STAND-TO! Edition: Thursday October 3, 2013
2013 Domestic Violence Awareness Month
What is it?
The Domestic Violence Awareness Month campaign is developed to protect and honor one the most important assets of the Army -- the family -- as they are a vital part of our nation's security through the foundation they provide to our Soldiers. With the theme, End Domestic Violence: Recognize It, Report It, Prevent, the focus of the campaign is to raise awareness of domestic violence, inform victims that help is available and emphasize the negative impact it has on family readiness.
What has the Army done
The U.S. Army Installation Management Command is making a concerted effort during Domestic Violence Awareness Month to highlight the Army's resources that support the resilience of Army families. The Army provides varying degrees of resources everyone can use to prevent domestic abuse and develop skills to help restore stability and health through the Army's Family Advocacy Program, a congressionally mandated program intended to prevent and reduce the occurrence of family violence. Resources include support groups for young parents, reintegration programs for families experiencing deployment and redeployment stress, and programs on anger management, dating violence and gender issues.

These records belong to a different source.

-- ==== Sys2Proof/Laws/KeepExec.lean ====
section
/-! SUPPORT. What no command does: it touches no other command's place in the queue, it leaves every memory in canonical
form, and unit time never goes back but to start again at 0. -/

namespace Sys2Proof.Machine

/-- Unit time does not go back, or both clocks are at 0. -/
def UtUp (s t : State) : Prop := (s.time.utA ≤ t.time.utA ∧ s.time.utB ≤ t.time.utB) ∨ t.part0 = (0, 0)

theorem UtUp.same {s t : State} (e : t.part0 = s.part0) : s.time.utA ≤ t.time.utA ∧ s.time.utB ≤ t.time.utB := by
  simp only [State.part0, Prod.mk.injEq] at e
  omega

theorem UtUp.after {s u t : State} (e : t.part0 = u.part0) (h : s.time.utA ≤ u.time.utA ∧ s.time.utB ≤ u.time.utB) :
    s.time.utA ≤ t.time.utA ∧ s.time.utB ≤ t.time.utB := by
  simp only [State.part0, Prod.mk.injEq] at e
  omega

theorem UtUp.of_keep {s t : State} (h : Keep 18014398509481984 s t) : UtUp s t := .inl (h.timeUp (by decide))

theorem UtUp.of_or {s t : State} (h : Keep 36028797018963968 s t) : UtUp s t :=
  (h.timeOr (by decide)).elim (fun e => .inl (UtUp.same e)) .inr

theorem UtUp.of_arrive {s t : State} {ut : Nat} (h : Keep 36028797018963968 (s.arrive ut) t) : UtUp s t := by
  rcases h.timeOr (by decide) with e | e
  · exact .inl (UtUp.after e (State.arrive_keep.timeUp (by decide)))
  · exact .inr e

/-- The same of a command's outcome. -/
def UtUpX (s : State) (o : Host.Outcome State Fault Refusal) : Prop := ∀ t, o = .next t → UtUp s t

theorem execStartStepDone_ut {r : StepResult} {ut : Nat} {s : State} : UtUpX s (execStartStepDone r ut s) := by
  intro t e
  unfold execStartStepDone at e; cases e
  refine UtUp.of_arrive (ut := ut) ?_
  repeat' first
    | with_reducible exact Keep.rfl'
    | with_reducible assumption
    | (with_reducible apply Keep.step State.arrive_keep; decide)
    | (with_reducible apply Keep.step State.stepDone_keep; decide)
    | (with_reducible apply Keep.step State.stepLine_keep; decide)
    | with_reducible refine KeepX.next ?_
    | split
    | dsimp only

theorem execStartWatchdog_ut {ut : Nat} {s : State} : UtUpX s (execStartWatchdog ut s) := by
  intro t e
  unfold execStartWatchdog at e; cases e
  refine UtUp.of_arrive (ut := ut) ?_
  repeat' first
    | with_reducible exact Keep.rfl'
    | with_reducible assumption
    | (with_reducible apply Keep.step State.arrive_keep; decide)
    | (with_reducible apply Keep.step State.startFails_keep; decide)
    | with_reducible refine KeepX.next ?_
    | with_reducible apply Keep.ite
    | split
    | dsimp only
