-- ==== Sys2Proof/Tests/Slice0.lean ====
section
/-! SUPPORT. Own tests: ill-formed commands that the check refuses, worked examples of the manual, and, for each statement
with hypotheses, a state and operands that meet them, clause by clause. -/

namespace Sys2Proof.Tests
open Sys2Proof Sys2Proof.Machine
set_option maxRecDepth 100000
set_option Elab.async false

/-! ### Ill-formed commands -/

theorem test_wf_post_outside_bar : (Instr.doorbellPost ⟨.h0, .a⟩ 0x7FFFFF [1, 2]).wf = false := by decide +kernel
theorem test_wf_post_empty : (Instr.doorbellPost ⟨.h0, .a⟩ 0 []).wf = false := by decide +kernel
theorem test_wf_invalidate_outside_bar : (Instr.doorbellInvalidate ⟨.h0, .a⟩ 0x800000 [1]).wf = false := by decide +kernel
theorem test_wf_invalidate_empty : (Instr.doorbellInvalidate ⟨.h0, .a⟩ 0 []).wf = false := by decide +kernel
theorem test_wf_write_outside_bar : (Instr.registerWrite ⟨.h0, .a⟩ .bar0 0xFFFFFF [1, 2]).wf = false := by decide +kernel
theorem test_wf_write_empty : (Instr.registerWrite ⟨.h0, .a⟩ .bar0 0 []).wf = false := by decide +kernel
theorem test_wf_read_not_oversized : (Instr.registerReadOversized ⟨.h0, .a⟩ 64 64).wf = false := by decide +kernel
theorem test_wf_read_oversized : (Instr.registerReadOversized ⟨.h0, .a⟩ 0x3C 8).wf = true := by decide +kernel
def wfCell (n : Fin 160) : CellIn := { input := n, first := true, last := true, bytes := List.replicate 64 0, pcsError := false }
theorem test_wf_two_cells_at_an_input : (Instr.cellTime .a [wfCell 3, wfCell 4, wfCell 3]).wf = false := by decide +kernel
theorem test_wf_a_cell_an_input : (Instr.cellTime .a [wfCell 3, wfCell 4]).wf = true := by decide +kernel
theorem test_wf_demand_short : (Instr.demandLatch .a [1, 2] 0).wf = false := by decide +kernel
theorem test_wf_soft_shed_short : (Instr.softShed [1] 0).wf = false := by decide +kernel
theorem test_wf_hard_shed_short : (Instr.hardShed [1] 0).wf = false := by decide +kernel
theorem test_wf_cable_pair_twice : (Instr.cableTestDone [(1, .ok), (1, .crossed)]).wf = false := by decide +kernel
theorem test_wf_tp_short : (Instr.tp .rj45 [1]).wf = false := by decide +kernel
theorem test_wf_coding_short : (Instr.setLineCoding [1] true).wf = false := by decide +kernel
theorem test_wf_bulk_out_long : (Instr.bulkOutReceive (List.replicate 513 0)).wf = false := by decide +kernel
theorem test_wf_result_lost_late : (Instr.isoResultLost 0 (2 ^ 61) 0).wf = false := by decide +kernel
theorem test_wf_result_lost : (Instr.isoResultLost 0 8 0).wf = true := by decide +kernel

/-! ### States that the tests start from -/

def wFn : FnSt := { FnSt.init with link := .up, bme := true, pasidEn := true, msixEn := true }
/-- Both host ports up, H0 holding semaphore 0, in mode DUAL at UT `t`. -/
def unit (t : Nat) : State :=
  { State.reset with
    time := { State.reset.time with utA := t, utB := t }
    host := { HostSt.init with h0a := wFn, h0b := wFn, h1a := wFn, h1b := wFn, sems := [(0, { holder := some .h0, broken := false })] }
    mode := { ModeSt.init with mode := .dual }
    flt := { State.reset.flt with lanes := 0xFFFF } }
def h0a : FnId := ⟨.h0, .a⟩
def h0b : FnId := ⟨.h0, .b⟩
def h1a : FnId := ⟨.h1, .a⟩
def h1b : FnId := ⟨.h1, .b⟩
/-- An islet of H0 with seats, queues, rings. -/
def isl (st : IslState) : IsletSt :=
  { IsletSt.init with st := st, seats := 0x00000003, qa := 16, qb := 16, ra := 4, rb := 4, dqa := 16, dqb := 16, dra := 4, drb := 4, vectors := 8, vbase := 16, weight := 1, pasid := 7 }
/-- Queue 0 of islet 1 on core A. -/
def wQ : QueueSt := { QueueSt.init with base := 0x10000, enable := true, log2 := 6, weight := 1, burst := 4 }
/-- Ring 0 of islet 1 on core A. -/
def wR : RingSt := { RingSt.init with base := 0x20000, enable := true, log2 := 6 }
/-- Islet 1 with a queue and a ring on each core. -/
def wWork (t : Nat) (x : IsletSt) (q : QueueSt) (r : RingSt) : State :=
  ((((unit t).setIslet 1 x).setQueue .a 1 0 q).setRing .a 1 0 r)
/-- Islet 1 with entry 5 open. -/
def wOpen (bytes : List Byte) : State :=
  (wWork 1000000 (isl .active) wQ wR).setEntry 5
    { EntrySt.init with core := .a, islet := 1, queue := 0, idx := 0, bytes := bytes, takenUt := 900 }
def wEntry (bytes : List Byte) : EntrySt :=
  { EntrySt.init with core := .a, islet := 1, queue := 0, idx := 0, bytes := bytes, takenUt := 900 }

/-- The state after a command. -/
def after (s : State) (i : Instr) : State :=
  match exec i s with
  | .next t => t
  | _ => s

/-! ### Worked examples of the manual -/

/-- 03, worked example of a doorbell: islet 7, queue 5, 256 slots, both indices at 0x03FE. -/
def exIslet : IsletSt := { isl .active with qa := 6, qb := 3, ra := 2, rb := 2, vectors := 12, pasid := 0x2A31, prot := true, paired := true }
def exQueue : QueueSt := { wQ with log2 := 8, ring := 1, weight := 4, p := 0x03FE, c := 0x03FE, next := 0x03FE }
def exBell : List Byte :=
  [2, 4, 1, 2] ++ List.replicate 12 0 ++ [0x11, 2, 1, 0, 1, 0x0A, 0, 0] ++ List.replicate 24 0 ++ List.replicate 16 0
def exDoor : State := ((unit 1000000).setIslet 7 exIslet).setQueue .a 7 5 exQueue
theorem test_doorbell_moves_p : ((after exDoor (.doorbellPost h0a 0x060140 exBell)).queue .a 7 5).p = 0x0402 := by decide +kernel
theorem test_doorbell_keeps_inline_units :
    ((after exDoor (.doorbellPost h0a 0x060140 exBell)).queue .a 7 5).inlAt 0x03FE =
      [0x11, 2, 1, 0, 1, 0x0A, 0, 0] ++ List.replicate 24 0 := by decide +kernel
theorem test_queue_status_word :
    ({ exQueue with p := 0x0402, c := 0x0402 } : QueueSt).statusWord = 0x0000008004020402 := by decide +kernel

/-- 16: islet 7's queue 5 on core A is configured at MW 0x4300A0, through H0A. -/
def exCold : State := ((unit 1000000).setIslet 7 exIslet).setQueue .a 7 5 { QueueSt.init with base := 0 }
theorem test_queue_base_address :
    ((after exCold (.registerWrite h0a .bar0 0x4300A0 [0, 0, 0x34, 0x12, 0, 0, 0, 0])).queue .a 7 5).base = 0x12340000 := by decide +kernel

/-- 02, worked example: the descriptor of islet 7. -/
def exDescriptor : List Byte :=
  [7, 9, 0, 0, 0x31, 0x2A, 0, 0, 0, 0x0C, 0, 0, 0, 1, 0, 0, 6, 0, 3, 0, 2, 0, 2, 0, 12, 0, 16, 0, 0, 0, 0, 0, 120, 0, 0, 0, 192, 0, 0, 0] ++
    List.replicate 24 0
def exCreate : State :=
  ((unit 1000).setHost { (unit 1000).host with wiring := true }).setCmdSt .h0 .islet { CmdSt.init with busy := true, op := 1, arg := 7, fn := h0a, phase := .waitRead }
def exCreated : State := after exCreate (.descriptorReadCompletion .h0 .islet (some exDescriptor))
theorem test_create_status : (exCreated.cmdSt .h0 .islet).status = 0 ∧ (exCreated.islet 7).st = .active := by decide +kernel
theorem test_create_fields : (exCreated.islet 7).qa = 6 ∧ (exCreated.islet 7).qb = 3 ∧ (exCreated.islet 7).vectors = 12 ∧
    (exCreated.islet 7).pasid = 0x2A31 ∧ (exCreated.islet 7).seats = 0x0000010000000C00 := by decide +kernel

/-- 05, worked example of affinity: items 1 to 5 of cluster 1, level 5. -/
def exItem (flow : BitVec 24) (passed : Nat) : Item := { Item.init with kind := 1, level := 5, flow := flow, islet := 1, home := 1, passed := passed }
def exItems : List Item := [exItem 0x405023 0, exItem 0x409063 2, exItem 0x40D045 0, exItem 0x4110A3 0, exItem 0x409085 0]
def exDisp : State :=
  (((unit 1000).setDispatch .a { DispSt.init with ready := exItems, lastTe := [(0x4110A3, 9)] }).setTeSt .a 12
    { TeSt.init with cur := some { Run.init with item := exItem 0x405023 0 } }).setTeSt .a 9 { TeSt.init with lastFlows := [0x4110A3] }
theorem test_affinity_first_pick : (exDisp.pick .a 9 none).map (·.2.flow) = some 0x4110A3 := by decide +kernel
theorem test_affinity_passed :
    ((after exDisp (.itemDispatch .a 9)).dispatch .a).ready.map (·.passed) = [0, 3, 1, 0] := by decide +kernel
theorem test_affinity_second_pick :
    ((after exDisp (.itemDispatch .a 9)).pick .a 10 none).map (·.2.flow) = some 0x409063 := by decide +kernel

/-- 05, worked example of a lost pending bit: sources 256 and 261 share `EVT_PENDING_4`. -/
def exPending : State := after (after (unit 1000) (.eventEdge .a 256)) (.eventEdge .a 261)
theorem test_pending_word : (exPending.evtCore .a).pend 4 = 0x21 := by decide +kernel
theorem test_pending_lost : ((after exPending (.evtPendingWrite (.prog .a) .a false 4 0)).evtCore .a).pend 4 = 0 := by decide +kernel

/-- 06, worked example of an agent desk: costs of the webcam and the headset. -/
theorem test_webcam_cost : ({ EpSt.init with speed := 3, maxPacket := 1024 } : EpSt).worst = 9998 := by decide +kernel
theorem test_headset_cost : ({ EpSt.init with speed := 2, maxPacket := 96 } : EpSt).worst = 1000 := by decide +kernel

What efforts does the Army have planned for the future?
Throughout the month of October, Domestic Violence Awareness Month campaigns will be executed at each garrison to highlight prevention programs and services to Soldiers and family members. These programs are designed to promote awareness, encourage reporting, provide safety for victims, and ensure treatment or administrative action for offenders with special emphasis on services for junior enlisted Soldiers and their spouse or intimate partner. Family Advocacy Program's preventive educational programs are a primary resource for Army families to learn these life skills.
Why is this important to the Army?
Domestic abuse has negative effects on family readiness and undermines quality of life. The Army is committed to fully support families and overcome negative events that diminish health and well being. We all must acknowledge that interpersonal violence is wrong, reach out to support victims, hold offenders accountable and create a climate of safety and respect.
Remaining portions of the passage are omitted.